The result should consist solely of the line containing "FRAME_ADMIT (R276). -/" and the lines that follow it below, each reproduced exactly, the last line included.

Records from a data source
---*---
-- ==== Sys2Proof/Machine/BootDma.lean ====
section
/-!
DEFINITION. Machine/BootDma.lean: the hops of the boot DMA (R353 to R355, R357, spec/19).
-/

namespace Sys2Proof.Machine

def bootSpace (n : Nat) : Space := if n = 0 then .unit else if n = 1 then .dram else if n = 2 then .flash else .core
def bootSpaceCode : Space → Nat
  | .dram => 1
  | .flash => 2
  | .core => 3
  | _ => 0

/-- The width of an access (R354). -/
def bootWidth (h : Descriptor) : Nat := if h.ctl.getLsbD 16 then 8 else 4

def bootSrc (h : Descriptor) : Side :=
  { space := bootSpace (getBits h.ctl 1 0), addr := h.src, mode := if h.ctl.getLsbD 6 then .fixed else .inc, width := bootWidth h }
def bootDst (h : Descriptor) : Side :=
  { space := bootSpace (getBits h.ctl 3 2), addr := h.dst, mode := if h.ctl.getLsbD 7 then .fixed else .inc, width := bootWidth h }

/-- The outcome of the checks of R355 that is a RESULT, before its check 4; 0 where they pass. -/
def bootResult (h : Descriptor) : Nat :=
  let c := h.ctl
  let w := bootWidth h
  if getBits c 31 18 ≠ 0 ∨ getBits c 15 10 ≠ 0 ∨ getBits c 5 4 ≠ 0 ∨ getBits c 3 2 = 2 then brBadField
  else if h.src % w ≠ 0 ∨ h.dst % w ≠ 0 ∨ h.len % w ≠ 0 ∨ (h.link ∧ h.next % 32 ≠ 0) then brMisaligned
  else if h.len = 0 ∨ !(bootSrc h).inside h.len ∨ !(bootDst h).inside h.len then brBadLen
  else 0

/-- A bus error ends the chain of channel c alone. -/
def bootBusError (d : Dev) (c : Nat) (cause : BusFault) (space addr : Nat) : Dev :=
  let d := wrn (wrn d (BDM_CHc_ERR_LO c) addr) (BDM_CHc_ERR_HI c) (cause.code * 0x20000000 + space * 0x8000000)
  endBoot d c brBusErr

/-- BDM_BUS_ERROR. -/
def bdmBusError (c : Fin 4) (cause : BusFault) (space : Fin 4) (addr : Word) (d : Dev) : Dev :=
  if bootState d c = 1 then bootBusError d c cause space addr.toNat else d

/-- The 32 bytes of the descriptor at a channel's next address; in the unit tree its words are read one by one. -/
def readDescriptor (m : Master) (b : BootRun) (d : Dev) (s : Mem) : Dev × List Byte :=
  let sp := bootSpace b.space
  if sp = .unit then
    (List.range 8).foldl (fun a k =>
      let (d, w) := readUnit a.1 m (b.addr + 4 * k)
      (d, a.2 ++ leBytes 4 w.toNat)) (d, [])
  else (d, readSpace s sp b.addr 32)

/-- A violation freezes the channel: its chain ends with no RESULT of its own (R34). -/
def freezeBoot (d : Dev) (c cause addr : Nat) : Dev := dropBoot (freeze d (bootMaster c) cause addr) c

/-- A checked hop is moved, and the chain goes on, ends, or freezes at its 4,096th hop (R343). -/
def bootMove (c : Nat) (h : Descriptor) (d : Dev) (s : Mem) : Dev × Mem :=
  let m := bootMaster c
  let (d, s, i, how) := moveBytes m m 0 (bootSrc h) (bootDst h) h.len h.len 0 [] d s
  let d := countBy d (BDM_CHc_BYTES c) i
  if isFrozen d m then (dropBoot d c, s)
  else match how with
    | .unpowered sp a => (bootBusError d c .unpowered (bootSpaceCode sp) a, s)
    | _ =>
      let d := countFld d (BDM_CHc_STATUS_HOPS c)
      if !h.link then (endBoot d c brOk, s)
      else if 4096 ≤ fld d (BDM_CHc_STATUS_HOPS c) then (freezeBoot d c causeHops h.next, s)
      else (if (bootRun d c).isSome then putBoot d c { space := getBits h.ctl 9 8, addr := h.next } else d, s)

/-- BDM_HOP: the next descriptor of a busy channel is fetched and checked in the order of R355, and its bytes are moved.
(log 119: DEDUCED, unsafe) -/
def bdmHop (c : Fin 4) (d : Dev) (s : Mem) : Dev × Mem :=
  match (if bootState d c = 1 then bootRun d c else none) with
  | none => (d, s)
  | some b =>
    let m := bootMaster c
    if !targetPowered d (bootSpace b.space) b.addr then (bootBusError d c .unpowered b.space b.addr, s)
    else
      let (d, bytes) := readDescriptor m b d s
      let h := descriptorOf bytes
      if bootResult h ≠ 0 then (endBoot d c (bootResult h), s)
      else match (if (bootDst h).space = .unit then rangeCause d m ((bootDst h).touches h.len) else none) with
        | some (cause, a) => (freezeBoot d c cause a, s)
        | none => if overlaps (bootSrc h) (bootDst h) h.len then (endBoot d c brOverlap, s) else bootMove c h d s

end Sys2Proof.Machine
end

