-- ==== Sys2Proof/Machine/FirmwareCommands.lean ====
section
/-!
DEFINITION. Machine/FirmwareCommands.lean: the commands of the firmware update and the Course (spec/22), one meaning for each row of the table.
-/

namespace Sys2Proof.Machine

/-- OWNER_LOCK (R403). -/
def execOwnerLock (x : Line) (h : LmmHead) (flags : BitVec 8) (s : State) : Res := onDev (ownerLock x h flags) s

/-- COURSE_LINK_CHANGE (R389). -/
def execCourseLinkChange (k : Fin 2) (up : Bool) (s : State) : Res := onDev (courseLinkChange k up) s

/-- COURSE_PDU_BAD (R390). -/
def execCoursePduBad (k : Fin 2) (pdu : List Byte) (s : State) : Res := onDev (coursePduBad k pdu) s

/-- RELAY_START (R393). -/
def execRelayStart (k : Fin 2) (sender : BitVec 64) (image len : Word) (blocks : BitVec 16) (hops : BitVec 8) (store : Bool)
    (s : State) : Res :=
  onAll (relayStart k sender image len blocks hops store) s

/-- RELAY_BLOCK (R394). -/
def execRelayBlock (k : Fin 2) (sender : BitVec 64) (image : Word) (block : BitVec 16) (data : List Byte) (crc : Word)
    (s : State) : Res :=
  onAll (relayBlock k sender image block data crc) s

/-- RELAY_END (R395). -/
def execRelayEnd (k : Fin 2) (sender : BitVec 64) (image crc : Word) (s : State) : Res := onAll (relayEnd k sender image crc) s

/-- RELAY_ACK (R394). -/
def execRelayAck (k : Fin 2) (sender : BitVec 64) (image : Word) (next : BitVec 16) (code : BitVec 8) (s : State) : Res :=
  onAll (relayAck k sender image next code) s

/-- RELAY_ACK_TIMER (R394). -/
def execRelayAckTimer (s : State) : Res := onDev relayAckTimer s

/-- RELAY_RESEND (R394). -/
def execRelayResend (s : State) : Res := onAll relayResend s

/-- RELAY_STALL (R394). -/
def execRelayStall (s : State) : Res := onDev relayStall s

/-- BLOCK_PROGRAMMED (R394). -/
def execBlockProgrammed (ok : Bool) (s : State) : Res := onAll (blockProgrammed ok) s

/-- RESCUE_REQ (R408). -/
def execRescueReq (k : Fin 2) (sender target : BitVec 64) (hops : BitVec 8) (write : Bool) (tag : BitVec 16) (ofs value : Word)
    (s : State) : Res :=
  onAll (rescueReq k sender target hops write tag ofs value) s

/-- RESCUE_RESP (R408). -/
def execRescueResp (k : Fin 2) (sender target : BitVec 64) (hops : BitVec 8) (status : BitVec 8) (tag : BitVec 16)
    (ofs value : Word) (s : State) : Res :=
  onDev (rescueResp k sender target hops status tag ofs value) s

/-- ORIG_GO (R393). -/
def execOrigGo (m : Master) (value : Word) (s : State) : Res := onAll (origGo m value) s

/-- PRELOAD (R400). -/
def execPreload (m : Master) (value : Word) (s : State) : Res := onAll (preload m value) s

/-- PRELOAD_DONE (R400). -/
def execPreloadDone (s : State) : Res := onAll preloadDone s

/-- SAVE (R405). -/
def execSave (m : Master) (value : Word) (s : State) : Res := onAll (save m value) s

/-- CONFIRM (R402). -/
def execConfirm (m : Master) (value : Word) (s : State) : Res := onAll (confirm m value) s

/-- ALIVE (R401). -/
def execAlive (m : Master) (value : Word) (s : State) : Res := onAll (alive m value) s

/-- HOST_LOCK_WRITE (R403). -/
def execHostLockWrite (m : Master) (value : Word) (s : State) : Res := onDev (hostLockWrite m value) s

/-- ACT_CHECK_DONE (R401). -/
def execActCheckDone (s : State) : Res := onAll actCheckDone s

/-- ACT_CORES_LOADED (R401). -/
def execActCoresLoaded (s : State) : Res := onAll actCoresLoaded s

/-- NO_ALIVE (R401). -/
def execNoAlive (s : State) : Res := onAll noAlive s

/-- RECORD_COMPACT (R406). -/
def execRecordCompact (s : State) : Res := onAll recordCompact s

/-- OTHER_COURSE_FRAME (R389). -/
def execOtherCourseFrame (k : Fin 2) (s : State) : Res := onDev (otherCourseFrame k) s

end Sys2Proof.Machine
end

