-- ==== Sys2Proof/Machine/TrafficCommands.lean ====
section
/-!
DEFINITION. Machine/TrafficCommands.lean: the commands of the traffic manager (spec/16), one meaning for each row of the table.
-/

namespace Sys2Proof.Machine

/-- FRAME_ADMIT (R276). -/
def execFrameAdmit (s : State) : Res := onDev frameAdmit s

/-- SERVER_DEQUEUE (R281). -/
def execServerDequeue (p : Fin 64) (ecc : Ecc) (s : State) : Res := onDev (serverDequeue p ecc) s

/-- GATE_LIST_START (R290). -/
def execGateListStart (sched : Fin 576) (s : State) : Res := onDev (gateListStart sched) s

/-- GATE_CHANGE (R288). -/
def execGateChange (sched : Fin 576) (s : State) : Res := onDev (gateChange sched) s

/-- GL_WRITE (R287). -/
def execGlWrite (m : Master) (value : Word) (s : State) : Res := onDev (glWrite m value) s

/-- GL_READ (R287). -/
def execGlRead (m : Master) (value : Word) (s : State) : Res := onDev (glRead m value) s

/-- Q_SEL_WRITE (R294). -/
def execQSelWrite (m : Master) (value : Word) (s : State) : Res := onDev (qSelWrite m value) s

/-- PORT_FLUSH (R291). -/
def execPortFlush (p : Fin 64) (s : State) : Res := onDev (portFlush p) s

end Sys2Proof.Machine
end

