-- ==== Sys2Proof/Machine/Dispatch.lean ====
section
/-!
DEFINITION. Machine/Dispatch.lean: one arm for each command, each a direct call of its meaning.
-/

namespace Sys2Proof.Machine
---*---
### COMPLETED EXERCISE
/-- FRAME_ADMIT (R276). -/
def execFrameAdmit (s : State) : Res := onDev frameAdmit s

/-- SERVER_DEQUEUE (R281). -/
def execServerDequeue (p : Fin 64) (ecc : Ecc) (s : State) : Res := onDev (serverDequeue p ecc) s

/-- GATE_LIST_START (R290). -/
def execGateListStart (sched : Fin 576) (s : State) : Res := onDev (gateListStart sched) s

/-- GATE_CHANGE (R288). -/
def execGateChange (sched : Fin 576) (s : State) : Res := onDev (gateChange sched) s

/-- GL_WRITE (R287). -/
def execGlWrite (m : Master) (value : Word) (s : State) : Res := onDev (glWrite m value) s

/-- GL_READ (R287). -/
def execGlRead (m : Master) (value : Word) (s : State) : Res := onDev (glRead m value) s

/-- Q_SEL_WRITE (R294). -/
def execQSelWrite (m : Master) (value : Word) (s : State) : Res := onDev (qSelWrite m value) s

/-- PORT_FLUSH (R291). -/
def execPortFlush (p : Fin 64) (s : State) : Res := onDev (portFlush p) s

end Sys2Proof.Machine
end

-- ==== Sys2Proof/Machine/Dispatch.lean ====
section
/-!
DEFINITION. Machine/Dispatch.lean: one arm for each command, each a direct call of its meaning.
-/

namespace Sys2Proof.Machine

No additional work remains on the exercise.